▶ [What you should do] Find the line containing "signed, 0.01 °C -/" in the entries below. Reproduce that line and each one after it to the end, exactly, with no other lines.

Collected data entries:
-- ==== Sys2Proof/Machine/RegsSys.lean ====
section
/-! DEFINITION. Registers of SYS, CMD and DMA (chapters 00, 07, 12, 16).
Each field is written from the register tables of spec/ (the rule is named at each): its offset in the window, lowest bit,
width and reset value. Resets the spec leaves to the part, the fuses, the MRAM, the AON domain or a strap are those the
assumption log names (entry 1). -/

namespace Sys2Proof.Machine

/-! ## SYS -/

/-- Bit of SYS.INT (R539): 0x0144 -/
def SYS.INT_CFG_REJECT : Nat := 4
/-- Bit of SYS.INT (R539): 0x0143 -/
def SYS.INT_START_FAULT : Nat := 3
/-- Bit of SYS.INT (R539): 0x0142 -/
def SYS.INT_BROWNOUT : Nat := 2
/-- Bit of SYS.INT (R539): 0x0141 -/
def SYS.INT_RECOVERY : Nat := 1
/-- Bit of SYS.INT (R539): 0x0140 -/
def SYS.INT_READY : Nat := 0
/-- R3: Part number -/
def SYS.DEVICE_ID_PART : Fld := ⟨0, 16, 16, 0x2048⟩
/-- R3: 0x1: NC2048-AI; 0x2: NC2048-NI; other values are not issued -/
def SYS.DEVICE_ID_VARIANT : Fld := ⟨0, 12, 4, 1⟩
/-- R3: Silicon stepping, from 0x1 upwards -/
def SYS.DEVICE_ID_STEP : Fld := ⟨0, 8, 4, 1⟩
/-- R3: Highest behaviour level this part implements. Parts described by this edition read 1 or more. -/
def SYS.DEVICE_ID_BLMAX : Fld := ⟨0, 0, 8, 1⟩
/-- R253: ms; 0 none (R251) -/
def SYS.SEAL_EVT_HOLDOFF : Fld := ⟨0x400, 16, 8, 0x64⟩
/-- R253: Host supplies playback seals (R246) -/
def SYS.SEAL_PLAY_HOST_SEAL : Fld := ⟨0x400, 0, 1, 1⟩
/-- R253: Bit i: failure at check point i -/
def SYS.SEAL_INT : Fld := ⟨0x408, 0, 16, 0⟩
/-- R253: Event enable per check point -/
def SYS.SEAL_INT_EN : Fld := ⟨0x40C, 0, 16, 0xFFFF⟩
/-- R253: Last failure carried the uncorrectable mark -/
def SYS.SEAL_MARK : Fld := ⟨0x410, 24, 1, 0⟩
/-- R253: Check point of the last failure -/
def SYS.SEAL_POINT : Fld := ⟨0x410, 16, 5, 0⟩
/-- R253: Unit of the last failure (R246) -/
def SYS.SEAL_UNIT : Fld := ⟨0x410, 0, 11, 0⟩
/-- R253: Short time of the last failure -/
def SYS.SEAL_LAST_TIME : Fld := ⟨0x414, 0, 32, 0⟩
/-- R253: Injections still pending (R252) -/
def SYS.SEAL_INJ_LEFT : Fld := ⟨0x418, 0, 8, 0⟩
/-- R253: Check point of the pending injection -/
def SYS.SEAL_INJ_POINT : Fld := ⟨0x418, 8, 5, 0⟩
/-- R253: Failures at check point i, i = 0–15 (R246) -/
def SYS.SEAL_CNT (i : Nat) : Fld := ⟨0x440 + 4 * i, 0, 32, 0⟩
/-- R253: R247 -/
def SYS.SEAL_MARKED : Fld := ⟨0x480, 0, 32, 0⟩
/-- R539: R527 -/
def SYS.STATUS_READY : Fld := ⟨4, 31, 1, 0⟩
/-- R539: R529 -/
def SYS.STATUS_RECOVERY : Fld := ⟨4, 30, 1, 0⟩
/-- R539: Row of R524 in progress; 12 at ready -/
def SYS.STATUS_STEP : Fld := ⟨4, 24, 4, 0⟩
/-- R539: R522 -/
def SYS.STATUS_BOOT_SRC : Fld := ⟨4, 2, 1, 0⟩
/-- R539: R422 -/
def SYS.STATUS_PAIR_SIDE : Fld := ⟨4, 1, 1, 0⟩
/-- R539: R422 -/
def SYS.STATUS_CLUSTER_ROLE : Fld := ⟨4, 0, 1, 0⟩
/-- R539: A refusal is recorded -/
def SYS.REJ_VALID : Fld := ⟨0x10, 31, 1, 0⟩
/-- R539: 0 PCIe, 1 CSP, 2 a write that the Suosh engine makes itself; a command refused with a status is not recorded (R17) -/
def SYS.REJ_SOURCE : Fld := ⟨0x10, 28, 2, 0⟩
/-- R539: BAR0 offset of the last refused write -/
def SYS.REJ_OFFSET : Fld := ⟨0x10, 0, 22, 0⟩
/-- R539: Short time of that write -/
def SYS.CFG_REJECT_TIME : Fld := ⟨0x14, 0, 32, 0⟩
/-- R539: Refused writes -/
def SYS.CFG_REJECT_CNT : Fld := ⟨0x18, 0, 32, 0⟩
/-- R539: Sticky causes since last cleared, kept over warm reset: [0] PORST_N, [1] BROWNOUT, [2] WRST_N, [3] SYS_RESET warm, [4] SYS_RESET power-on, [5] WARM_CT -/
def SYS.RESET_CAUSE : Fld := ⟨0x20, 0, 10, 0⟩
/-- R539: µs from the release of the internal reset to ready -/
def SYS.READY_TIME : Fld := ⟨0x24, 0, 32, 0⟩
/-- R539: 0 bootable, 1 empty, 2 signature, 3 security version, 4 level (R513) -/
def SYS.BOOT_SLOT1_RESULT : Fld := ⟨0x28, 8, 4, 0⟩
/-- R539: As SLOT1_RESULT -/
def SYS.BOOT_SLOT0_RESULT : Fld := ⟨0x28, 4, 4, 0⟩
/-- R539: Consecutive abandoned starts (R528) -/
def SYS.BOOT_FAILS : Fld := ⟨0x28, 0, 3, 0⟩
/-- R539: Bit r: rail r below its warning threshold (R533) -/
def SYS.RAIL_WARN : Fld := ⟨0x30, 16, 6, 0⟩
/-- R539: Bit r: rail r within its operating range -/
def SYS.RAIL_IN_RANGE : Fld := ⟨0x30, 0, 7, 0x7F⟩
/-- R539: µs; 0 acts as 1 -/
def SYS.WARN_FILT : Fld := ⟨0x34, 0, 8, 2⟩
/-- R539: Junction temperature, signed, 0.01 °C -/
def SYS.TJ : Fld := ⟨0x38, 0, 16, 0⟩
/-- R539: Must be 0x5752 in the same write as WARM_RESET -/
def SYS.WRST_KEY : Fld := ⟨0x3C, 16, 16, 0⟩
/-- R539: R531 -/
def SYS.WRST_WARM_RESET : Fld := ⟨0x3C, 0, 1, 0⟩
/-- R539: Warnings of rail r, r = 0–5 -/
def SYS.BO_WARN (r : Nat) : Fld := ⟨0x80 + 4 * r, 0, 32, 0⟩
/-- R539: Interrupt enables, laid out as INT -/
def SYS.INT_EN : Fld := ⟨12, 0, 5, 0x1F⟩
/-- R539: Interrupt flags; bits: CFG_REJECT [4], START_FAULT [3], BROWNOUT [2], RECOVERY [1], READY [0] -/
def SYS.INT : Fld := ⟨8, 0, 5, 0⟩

▶ [Exercise answer]
/-- R539: Junction temperature, signed, 0.01 °C -/
def SYS.TJ : Fld := ⟨0x38, 0, 16, 0⟩
/-- R539: Must be 0x5752 in the same write as WARM_RESET -/
def SYS.WRST_KEY : Fld := ⟨0x3C, 16, 16, 0⟩
/-- R539: R531 -/
def SYS.WRST_WARM_RESET : Fld := ⟨0x3C, 0, 1, 0⟩
/-- R539: Warnings of rail r, r = 0–5 -/
def SYS.BO_WARN (r : Nat) : Fld := ⟨0x80 + 4 * r, 0, 32, 0⟩
/-- R539: Interrupt enables, laid out as INT -/
def SYS.INT_EN : Fld := ⟨12, 0, 5, 0x1F⟩
/-- R539: Interrupt flags; bits: CFG_REJECT [4], START_FAULT [3], BROWNOUT [2], RECOVERY [1], READY [0] -/
def SYS.INT : Fld := ⟨8, 0, 5, 0⟩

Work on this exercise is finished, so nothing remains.